Dr. Newman believes the AVMA and other stakeholders should foster the profession’s expansion into nontraditional veterinary career fields, most notably, biomedical research.

He sees the coming years as transformative in societal expectations of the veterinary profession. “Expansion of duties into biomedical research, international veterinary service, welfare and shelter issues, government and military careers, and political involvement are reasonable efforts. Such efforts are particularly timely because the number of students in the fields of science, technology, engineering, and mathematics is falling across the board except in veterinary medicine,” he said.
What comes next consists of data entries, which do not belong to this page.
/-- The edge of instant tt was passed over by the clock's latest step or set (R128, R151). -/
def Datum.steppedOver (d : Datum) (tt : Int) : Bool :=
  match d.lastMove with
  | none => false
  | some a =>
    let told := (d.clk.segAt (a - 1)).1.at56 a
    decide (told ≤ tt ∧ tt < (d.clk.segAt a).1.at56 a)

/-- A PULSE channel's clock, offset or seconds have changed: a second whose instant now lies in the past gives no edge, as the
channel emits only at an instant S + PPS_OFS or at a step (R151, R180). -/
def State.ppsRebase (s : State) (ch : Fin 192) : State :=
  let x := s.ppsAt ch ((s.datums[cfgDatum (s.cfgAct ch)]).clk.now.toInt56 - 1)
  s.modChan ch (fun c => { c with sLast := some (max (c.sLast.getD x) x) })

/-- A PULSE channel emits its leading edge (R151, R152, R180). -/
def State.ppsFire (s : State) (ch : Fin 192) : State :=
  match s.cfgNow ch with
  | none => s
  | some w =>
    let sec := s.ppsSecond ch
    let d := s.datums[cfgDatum w]
    let t16 := sec * (secNs * 2 ^ 16 : Nat) + (s.chw ch 0x10).toInt
    let tt := t16 * 2 ^ 40
    let due := match (s.chans[ch]).sLast with
      | some p => decide (sec > p)
      | none => decide (d.clk.now.toInt56 ≤ tt)
    if modeOf w ≠ 5 ∨ due = false ∨ s.ticking = false then s
    else
      let past := decide (tt < d.clk.now.toInt56)
      let stepped := past && d.steppedOver tt
      let (k, fine) := if past then (s.tick, 0) else d.clk.place tt
      let s := s.trailsTo ch w (driveInstant k fine + 1)
      let ((k1, f1, l1), s) := s.driveAt ch (invDrive w true) k fine
      let s := if bitOf w 21 then s.readback ch w k1 f1 (.pulse false (l1 || (past && !stepped)) stepped t16) else s
      let tot := f1 + s.ppsWidth ch * 4096
      let dk := tot * 25 / 131072
      let f2 := (roundDiv ((tot * 25 - dk * 131072 : Nat) : Int) 25).toNat
      let trail := if f2 = 5243 then (k1 + BitVec.ofNat 64 (dk + 1), 0) else (k1 + BitVec.ofNat 64 dk, f2)
      let s := s.modChan ch (fun c => { c with sLast := some sec, trails := putTrail (trail.1, trail.2, false) c.trails })
      overFin 192 s (fun c s =>
        if (s.cfgNow c).any (fun w => modeOf w == 7) && decide (s.chf c 0x20 31 24 = ch.val) then
          let dly := Nat.min 999 (s.chf c 0x1C 9 0)
          let next : Int := if bitOf (s.chw c 0x1C) 24 then (if bitOf (s.chw ch 0x1C) 31 then 2 else 1) else 0
          let t := stampOf16 (t16 + next * (secNs * 2 ^ 16 : Nat))
          let due : TodDue :=
            { t := t
              k := k1 + BitVec.ofNat 64 (dly * msTicks)
              utc := if next = 0 then some (s.utcAt (cfgDatum (s.chCfg c)) t.sec.toNat) else none }
          s.modChan c (fun q => { q with todDue := q.todDue ++ [due] })
        else s)

/-- The next trailing edge of a pulse (R178, R180); a PULSE channel with BOOK books it. -/
def State.pulseEnd (s : State) (ch : Fin 192) : State :=
  match s.cfgNow ch, (s.chans[ch]).trails with
  | some w, (k, f, v) :: rest =>
    if (modeOf w ≠ 5 ∧ modeOf w ≠ 4) ∨ s.passed k 0 = false then s
    else
      let s := s.modChan ch (fun c => { c with trails := rest })
      let s := s.driveTrail ch (invDrive w v) k f
      let t16 := ((s.datums[cfgDatum w]).clk.segAt k).1.at56 k / 2 ^ 40 + f * 16
      if modeOf w = 5 ∧ bitOf w 21 then s.readback ch w k f (.pulse true false false t16) else s
  | _, _ => s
“Maintaining and expanding jobs and job value are the answer to student debt,” Dr. Newman continued. “Reducing or minimizing academic requirements ignores the real-world needs for well-educated people to solve real-world problems present today, and that will certainly increase as the world’s human population strains food production and further challenges the environment.”

Dr. Newman is married to former AVMA vice president, Dr. Jan K. Strother.